# ABOUT THIS TASK
Your job with the data below: print everything from the line that holds "match c.next with" down to the line that holds "take next. -/", ends included, exactly, and nothing else.
* * *
/-- A rope unit's turn: the instruction at its PC, the trap of its fetch, or the request for a translation (R306); a poisoned line that a
sequencer reads so is fatal for the partition (R357). -/
noncomputable def State.runRope (s : State) : Host.Outcome State Fault Refusal :=
  match tget s.ropes s.cur with
  | none => done s
  | some r =>
    if r.unitLanes s.curUnit = 0 then done s
    else if s.proPoisoned s.curUnit r then done (s.fatalFor (s.domain r.did).part)
    else
      match s.fetch s.cur s.curUnit r with
      | .instr i => exec i (s.fetchFill s.curUnit r)
      | .trap q => .next (s.fetchRaise s.cur s.curUnit r q)
      | .ask reason va => done (s.askFetch s.cur s.curUnit r reason va)
      | .wait => .next s

/-- The words of a context that runs a byte run or a task's command: the move, the completion word, END (R209, R257). -/
noncomputable def CopyCtx.next (c : CopyCtx) : Option Instr :=
  let zero : Shape := ⟨0, 0, 0, 0, 0, 0, 0, 0, 0, 0, 0, 0⟩
  match c.own, c.cmd with
  | some (co, v, sh), _ =>
    if c.pc = c.start then some (if co = 2 then .copyFill ⟨0, 0, v⟩ sh else .copyXfer ⟨0, 0, 0⟩ sh) else some (.copyEnd ⟨0, 0, 0⟩)
  | none, some d =>
    if c.pc = c.start then some (.copyXfer ⟨0, 0, 0⟩ zero)
    else if c.pc = c.start + 56 ∧ d.doneAddr ≠ 0xFFFFFFFF then some (.copyDone ⟨0, 0, d.doneAddr⟩)
    else some (.copyEnd ⟨0, 0, 0⟩)
  | none, none => none

/-- A copy context's turn: its next word; one that is not a copy word is a copy fault ILL (R211). A word that cannot be fetched waits
for the Herey controller; one in a poisoned line is a copy fault (R216, R357). Update-only copies of what is read are recalled (R297). -/
noncomputable def State.runCopy (s : State) : Host.Outcome State Fault Refusal :=
  match tget s.ctxs s.curCtx with
  | none => done s
  | some c =>
    match c.next with
    | some i => exec i s
    | none =>
      match s.copyFetchFault c with
      | some (cause, r, va) => if 16 ≤ r then done (s.copyFault s.curCtx cause (r - 16) (BitVec.ofNat 64 va)) else .next s
      | none =>
        match decodeCopy (s.copyWordAt c).1 (s.copyWordAt c).2 with
        | .ok i => exec i (s.codeRead (s.domain c.did).asid c.pc.toNat (copyLen (s.copyWordAt c).1))
        | .error _ => done (s.copyFault s.curCtx 1 1)

/-- The task at a stream's decode index, of the units that have been read (R243, R246, R247). -/
noncomputable def State.taskAt (s : State) (t : Stream) : Except DecodeErr Instr :=
  decodeTask (s.entryAt t 0) ((List.range (s.extAt t)).map (fun i => s.entryAt t (1 + i)))

/-- The TILL reason of a task that does not decode (R246, R247): TOP, EXT, or RESERVED for a nonzero X0. -/
def tillReason (top ext : Nat) : Nat :=
  if !([0, 1, 2, 3, 4, 5, 6, 7, 8, 9, 10, 11, 12, 15] : List Nat).contains top then 1
  else if (if top = 1 ∨ top = 2 then false else if top = 3 ∨ top = 4 then ext != 1 else ext != 0) then 3
  else 2

/-- A stream's turn: the task at its decode index, or the task fault TILL. -/
noncomputable def State.runStream (s : State) : Host.Outcome State Fault Refusal :=
  match tget s.streams s.curStream with
  | none => done s
  | some t =>
    match s.taskAt t with
    | .ok i => exec i s
    | .error _ =>
      let top := ((entryWord (s.entryAt t 0) 0).extractLsb' 0 8).toNat
      .next (s.decodeFault s.curStream t.decode (1 + s.extAt t) top 1 (tillReason top (s.extAt t)) 0)

/-! What is due before anything else. -/

/-- The state with an event to take next. -/
def State.take (s : State) (i : Instr) : State := { s with turn := .event i }

/-- A workgroup that has ended leaves its core (R166, R255); what its stream's sequencer does from now on comes behind what its ropes
have done (R282). -/
def State.endWg (s : State) (k : Nat) (w : Workgroup) : State :=
  let s1 := w.ropes.foldl (fun (u : State) j => u.passesOn (.rope j) (.stream w.stream)) (s.freeSlots w)
  match tget s1.wgs k with
  | none => { s1 with turn := .choose }
  | some v =>
    { s1.setWg k { v with state := .ended, slotMap := [], pinned := [] } with
      log := s1.log.filter (fun e => !(e.wg == k && e.kind == 3)), turn := .choose }

/-- What a workgroup's state is due: a prologue's verdict (R256), its end (R166, R255) once its arrays have been tested (R151), its image
(R332). -/
def State.wgDuty (s : State) : Option State :=
  s.wgs.findSome? (fun (k, w) =>
    if w.state ≠ .resident ∧ w.state ≠ .saving then none
    else if s.past w then
      if !s.settled k w || s.untestedFor k w then none
      else if w.pro.isSome then some (s.verdict k)
      else some (s.endWg k w)
    else if w.state = .saving && s.allSaved k w then some (s.toImage k)
    else none)

/-- Whether a rope is on a core and runs: not saved, its workgroup resident or saving. -/
def State.onDuty (s : State) (k : Nat) (r : Rope) : Bool :=
  match tget s.wgs r.wg with
  | some w => (w.state == .resident || w.state == .saving) && !w.marked.contains k && !r.ended
  | none => false

/-- A candidate whose counts have become clear joins the gathering (R168). -/
def State.candDuty (s : State) : Option State :=
  s.ropes.findSome? (fun (k, r) =>
    match r.cand with
    | some (a, 0) => if s.onDuty k r && r.countsClear then some (s.setRope k { r with cand := some (a, s.cycOf r + 1) }) else none
    | _ => none)

/-- A rope whose strands have all arrived at a barrier arrives there, once none of its accesses is logged (R170, R282). -/
def State.barDuty (s : State) : Option State :=
  s.ropes.findSome? (fun (k, r) =>
    if s.logs k then none else ((List.range 16).find? r.comes).map (fun b => s.barRope k b))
* * *
# WRITTEN RESPONSE
    match c.next with
    | some i => exec i s
    | none =>
      match s.copyFetchFault c with
      | some (cause, r, va) => if 16 ≤ r then done (s.copyFault s.curCtx cause (r - 16) (BitVec.ofNat 64 va)) else .next s
      | none =>
        match decodeCopy (s.copyWordAt c).1 (s.copyWordAt c).2 with
        | .ok i => exec i (s.codeRead (s.domain c.did).asid c.pc.toNat (copyLen (s.copyWordAt c).1))
        | .error _ => done (s.copyFault s.curCtx 1 1)

/-- The task at a stream's decode index, of the units that have been read (R243, R246, R247). -/
noncomputable def State.taskAt (s : State) (t : Stream) : Except DecodeErr Instr :=
  decodeTask (s.entryAt t 0) ((List.range (s.extAt t)).map (fun i => s.entryAt t (1 + i)))

/-- The TILL reason of a task that does not decode (R246, R247): TOP, EXT, or RESERVED for a nonzero X0. -/
def tillReason (top ext : Nat) : Nat :=
  if !([0, 1, 2, 3, 4, 5, 6, 7, 8, 9, 10, 11, 12, 15] : List Nat).contains top then 1
  else if (if top = 1 ∨ top = 2 then false else if top = 3 ∨ top = 4 then ext != 1 else ext != 0) then 3
  else 2

/-- A stream's turn: the task at its decode index, or the task fault TILL. -/
noncomputable def State.runStream (s : State) : Host.Outcome State Fault Refusal :=
  match tget s.streams s.curStream with
  | none => done s
  | some t =>
    match s.taskAt t with
    | .ok i => exec i s
    | .error _ =>
      let top := ((entryWord (s.entryAt t 0) 0).extractLsb' 0 8).toNat
      .next (s.decodeFault s.curStream t.decode (1 + s.extAt t) top 1 (tillReason top (s.extAt t)) 0)

/-! What is due before anything else. -/

/-- The state with an event to take next. -/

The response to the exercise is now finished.